* _GIVEN DATA_

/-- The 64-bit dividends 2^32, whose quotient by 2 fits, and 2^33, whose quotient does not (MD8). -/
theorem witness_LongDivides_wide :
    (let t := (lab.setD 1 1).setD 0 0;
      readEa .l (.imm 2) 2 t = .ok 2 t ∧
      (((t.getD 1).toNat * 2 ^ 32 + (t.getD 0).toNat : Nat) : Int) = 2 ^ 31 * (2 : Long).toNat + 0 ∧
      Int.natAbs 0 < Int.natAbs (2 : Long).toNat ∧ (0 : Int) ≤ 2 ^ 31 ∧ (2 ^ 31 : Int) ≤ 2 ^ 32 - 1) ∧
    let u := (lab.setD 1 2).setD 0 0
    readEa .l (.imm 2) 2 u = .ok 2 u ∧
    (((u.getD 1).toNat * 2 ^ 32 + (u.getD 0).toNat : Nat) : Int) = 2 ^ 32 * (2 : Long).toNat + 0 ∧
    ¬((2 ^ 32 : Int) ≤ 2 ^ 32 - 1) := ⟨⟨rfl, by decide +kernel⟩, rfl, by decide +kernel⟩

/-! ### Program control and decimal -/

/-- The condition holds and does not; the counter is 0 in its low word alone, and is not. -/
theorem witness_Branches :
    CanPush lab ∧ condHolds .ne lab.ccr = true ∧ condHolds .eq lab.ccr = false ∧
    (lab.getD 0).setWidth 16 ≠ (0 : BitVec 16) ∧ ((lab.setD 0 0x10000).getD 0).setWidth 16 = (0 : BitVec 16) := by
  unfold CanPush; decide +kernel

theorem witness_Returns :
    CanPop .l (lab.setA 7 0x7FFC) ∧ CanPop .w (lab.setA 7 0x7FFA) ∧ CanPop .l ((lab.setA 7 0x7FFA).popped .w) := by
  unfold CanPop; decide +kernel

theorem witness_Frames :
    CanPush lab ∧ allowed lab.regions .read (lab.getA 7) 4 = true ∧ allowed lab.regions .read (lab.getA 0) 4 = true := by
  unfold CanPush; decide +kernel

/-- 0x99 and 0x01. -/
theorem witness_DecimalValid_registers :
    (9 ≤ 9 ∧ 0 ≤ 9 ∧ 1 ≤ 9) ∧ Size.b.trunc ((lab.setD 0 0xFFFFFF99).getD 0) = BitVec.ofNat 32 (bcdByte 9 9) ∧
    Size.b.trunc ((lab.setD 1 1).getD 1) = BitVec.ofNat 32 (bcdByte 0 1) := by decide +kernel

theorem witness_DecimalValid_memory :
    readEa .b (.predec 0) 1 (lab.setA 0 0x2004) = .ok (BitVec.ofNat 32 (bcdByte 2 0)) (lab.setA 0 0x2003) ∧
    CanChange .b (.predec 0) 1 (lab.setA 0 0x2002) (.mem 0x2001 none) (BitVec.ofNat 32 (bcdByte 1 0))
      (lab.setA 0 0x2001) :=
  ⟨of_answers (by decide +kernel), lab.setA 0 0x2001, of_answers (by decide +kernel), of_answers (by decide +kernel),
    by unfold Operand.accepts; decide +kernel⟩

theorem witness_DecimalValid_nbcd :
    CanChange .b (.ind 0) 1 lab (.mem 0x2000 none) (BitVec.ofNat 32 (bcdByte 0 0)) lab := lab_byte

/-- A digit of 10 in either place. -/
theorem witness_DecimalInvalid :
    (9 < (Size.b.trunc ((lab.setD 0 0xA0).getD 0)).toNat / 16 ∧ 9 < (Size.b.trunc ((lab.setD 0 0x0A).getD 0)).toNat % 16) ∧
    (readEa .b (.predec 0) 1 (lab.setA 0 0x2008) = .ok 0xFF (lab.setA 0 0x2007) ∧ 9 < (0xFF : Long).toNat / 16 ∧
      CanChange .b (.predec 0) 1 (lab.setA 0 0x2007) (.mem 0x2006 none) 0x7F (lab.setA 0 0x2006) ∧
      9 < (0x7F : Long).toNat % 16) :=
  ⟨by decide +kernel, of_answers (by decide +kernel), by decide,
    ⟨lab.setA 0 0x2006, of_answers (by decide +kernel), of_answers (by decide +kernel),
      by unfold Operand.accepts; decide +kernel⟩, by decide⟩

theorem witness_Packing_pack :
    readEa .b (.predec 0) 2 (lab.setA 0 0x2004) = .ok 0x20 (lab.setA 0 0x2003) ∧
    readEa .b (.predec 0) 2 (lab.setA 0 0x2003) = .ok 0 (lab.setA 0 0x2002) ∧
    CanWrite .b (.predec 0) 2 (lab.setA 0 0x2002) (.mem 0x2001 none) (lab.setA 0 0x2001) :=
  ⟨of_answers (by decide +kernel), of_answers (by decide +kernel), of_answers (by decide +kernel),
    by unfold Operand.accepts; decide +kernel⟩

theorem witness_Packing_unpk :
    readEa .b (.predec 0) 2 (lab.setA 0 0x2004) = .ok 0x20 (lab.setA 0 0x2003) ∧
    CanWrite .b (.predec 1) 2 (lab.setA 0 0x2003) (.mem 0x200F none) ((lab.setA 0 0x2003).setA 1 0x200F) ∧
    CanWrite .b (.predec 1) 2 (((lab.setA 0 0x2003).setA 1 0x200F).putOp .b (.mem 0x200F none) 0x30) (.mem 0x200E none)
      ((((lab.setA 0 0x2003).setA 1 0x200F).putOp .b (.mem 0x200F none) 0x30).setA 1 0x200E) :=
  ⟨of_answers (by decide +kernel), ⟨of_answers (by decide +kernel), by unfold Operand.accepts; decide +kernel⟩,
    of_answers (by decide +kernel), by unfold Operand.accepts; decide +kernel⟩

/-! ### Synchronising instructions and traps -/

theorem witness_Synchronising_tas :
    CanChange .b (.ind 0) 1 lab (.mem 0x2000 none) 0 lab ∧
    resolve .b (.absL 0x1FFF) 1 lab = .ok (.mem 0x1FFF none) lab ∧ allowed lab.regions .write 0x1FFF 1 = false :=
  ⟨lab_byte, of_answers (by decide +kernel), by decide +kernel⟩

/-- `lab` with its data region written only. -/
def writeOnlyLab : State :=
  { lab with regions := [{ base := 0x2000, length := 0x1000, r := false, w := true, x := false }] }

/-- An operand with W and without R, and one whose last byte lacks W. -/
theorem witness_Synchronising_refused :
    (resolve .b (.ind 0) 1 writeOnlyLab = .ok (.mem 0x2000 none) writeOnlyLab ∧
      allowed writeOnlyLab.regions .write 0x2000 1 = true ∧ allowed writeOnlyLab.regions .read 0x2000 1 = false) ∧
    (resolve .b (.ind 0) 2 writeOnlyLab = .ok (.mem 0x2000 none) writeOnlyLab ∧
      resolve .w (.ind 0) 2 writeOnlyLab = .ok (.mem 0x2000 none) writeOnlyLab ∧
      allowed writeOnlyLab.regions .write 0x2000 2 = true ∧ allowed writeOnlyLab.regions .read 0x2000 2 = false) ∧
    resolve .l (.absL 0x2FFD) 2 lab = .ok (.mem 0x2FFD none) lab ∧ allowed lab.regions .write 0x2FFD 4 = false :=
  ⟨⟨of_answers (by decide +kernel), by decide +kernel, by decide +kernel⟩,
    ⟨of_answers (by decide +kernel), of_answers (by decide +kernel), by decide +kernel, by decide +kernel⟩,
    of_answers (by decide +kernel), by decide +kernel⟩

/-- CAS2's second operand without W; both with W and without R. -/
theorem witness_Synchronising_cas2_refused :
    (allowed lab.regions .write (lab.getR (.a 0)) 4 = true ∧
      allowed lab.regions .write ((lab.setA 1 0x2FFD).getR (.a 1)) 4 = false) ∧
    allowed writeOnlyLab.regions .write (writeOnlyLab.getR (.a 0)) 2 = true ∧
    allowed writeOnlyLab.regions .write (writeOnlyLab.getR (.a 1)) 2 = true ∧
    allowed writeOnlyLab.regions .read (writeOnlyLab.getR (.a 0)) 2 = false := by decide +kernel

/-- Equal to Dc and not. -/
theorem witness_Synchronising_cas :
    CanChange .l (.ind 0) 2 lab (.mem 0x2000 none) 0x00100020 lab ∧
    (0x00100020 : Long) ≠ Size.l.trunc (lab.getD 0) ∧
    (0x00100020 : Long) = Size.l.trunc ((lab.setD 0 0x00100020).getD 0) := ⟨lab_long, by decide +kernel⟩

* _ABOUT THIS TASK_
State how many lines in the material include the string "Size". Nothing other than the number is wanted.

* _RESPONSE FOR THIS EXERCISE_
5